YOUR GOAL → Where does the word "hostProtocol" appear in the entries below? Copy each line that holds it.

════════════════

-- ==== Sys2Proof/Machine/HostOps.lean ====
section
/-! DEFINITION. The operations of the host, the foreground and the environment (44_host_interface R118 to R127), and the move
of an agent. -/

namespace Sys2Proof.Machine

/-- CONFIGURE, past its guard (44_host_interface R119). -/
def State.configure (s : State) (c : ConfigureArgs) : State :=
  { s with
    params := ⟨c.clockFreq, c.stepsPerMm, c.maxSpeed, c.maxAccel⟩
    mcs := { s.mcs with
      deadzone := c.deadzone
      minFeed := c.minFeed
      maxFeed := c.maxFeed
      zero := ⟨c.zeroX, c.zeroY⟩ } }

/-- One operation of the host or the foreground (44_host_interface R118 to R126). -/
def State.hostStep (s : State) : HostOp → Host.Outcome State Fault Refusal
  | .configure c => .next (if s.active then s.raiseFault (.hostProtocol .configure) else s.configure c)
  | .setState v => .next { s with opState := v }
  | .trigger => if s.active then .next (s.raiseFault (.hostProtocol .trigger)) else s.dispatch .fg
  | .calibrate => .next { s with mcs := { s.mcs with zero := s.raw } }
  | .push b => .next (if s.hasRoom then s.pushByte b else s)
  | .recordEvent e => .next { s with lastEvent := some e }
  | .read => .next s
  | .clearStatus => .next { s with status := ⟨false, false⟩ }

/-- What READ lets the host observe: the fields R125 lists (44_host_interface R125), `status` as the word whose bits
60_exceptions R132 numbers. 70_reset_and_hazards R151 says in passing that software reads `active` "through `running`, the
timer and the stall, rule R125"; R125 and D30 list neither the timer nor the stall, and the model follows their list
(DESIGN CHOICE, log 19). -/
structure HostView where
  pos : PerAxis Coord
  running : Bool
  opState : OpState
  lastEvent : Option Event
  curStep : Step
  status : BitVec 2
  faults : List FaultRecord
  dirLine : PerAxis Bool
  stepLine : PerAxis Bool
  fifoLength : Nat
  deriving DecidableEq, Repr

/-- The answer of READ (44_host_interface R125). -/
def State.hostView (s : State) : HostView :=
  ⟨s.pos, s.running, s.opState, s.lastEvent, s.curStep, s.status.word, s.faults, s.dirLine, s.stepLine, s.fifo.length⟩

/-- ADC_SAMPLE: one channel (44_host_interface R127). -/
def State.adcSample (s : State) (ch : Channel) (v : Byte) : State :=
  match ch with
  | .x => { s with raw := ⟨v, s.raw.y⟩ }
  | .y => { s with raw := ⟨s.raw.x, v⟩ }

/-- A scheduled move; an agent with no enabled step lets its turn pass (00_scope R17; log 2). -/
def State.perform (s : State) : Move → Host.Outcome State Fault Refusal
  | .core => s.coreStep.getD (.next s)
  | .timer => .next (s.timerStep.getD s)
  | .host op => s.hostStep op
  | .adc ch v => .next (s.adcSample ch v)

/-- With nothing scheduled the block runs by itself: CORE if it can, else TIMER, else it waits (log 1). -/
def State.runAlone (s : State) : Host.Outcome State Fault Refusal :=
  s.coreStep.getD (.next (s.timerStep.getD s))

/-- The boot order: CONFIGURE, CALIBRATE, SET_STATE, TRIGGER (70_reset_and_hazards R147). -/
def bootMoves (c : ConfigureArgs) (mode : OpState) : List Move :=
  [.host (.configure c), .host .calibrate, .host (.setState mode), .host .trigger]

end Sys2Proof.Machine
end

════════════════

RESPONSE BOX →
  | .configure c => .next (if s.active then s.raiseFault (.hostProtocol .configure) else s.configure c)
  | .trigger => if s.active then .next (s.raiseFault (.hostProtocol .trigger)) else s.dispatch .fg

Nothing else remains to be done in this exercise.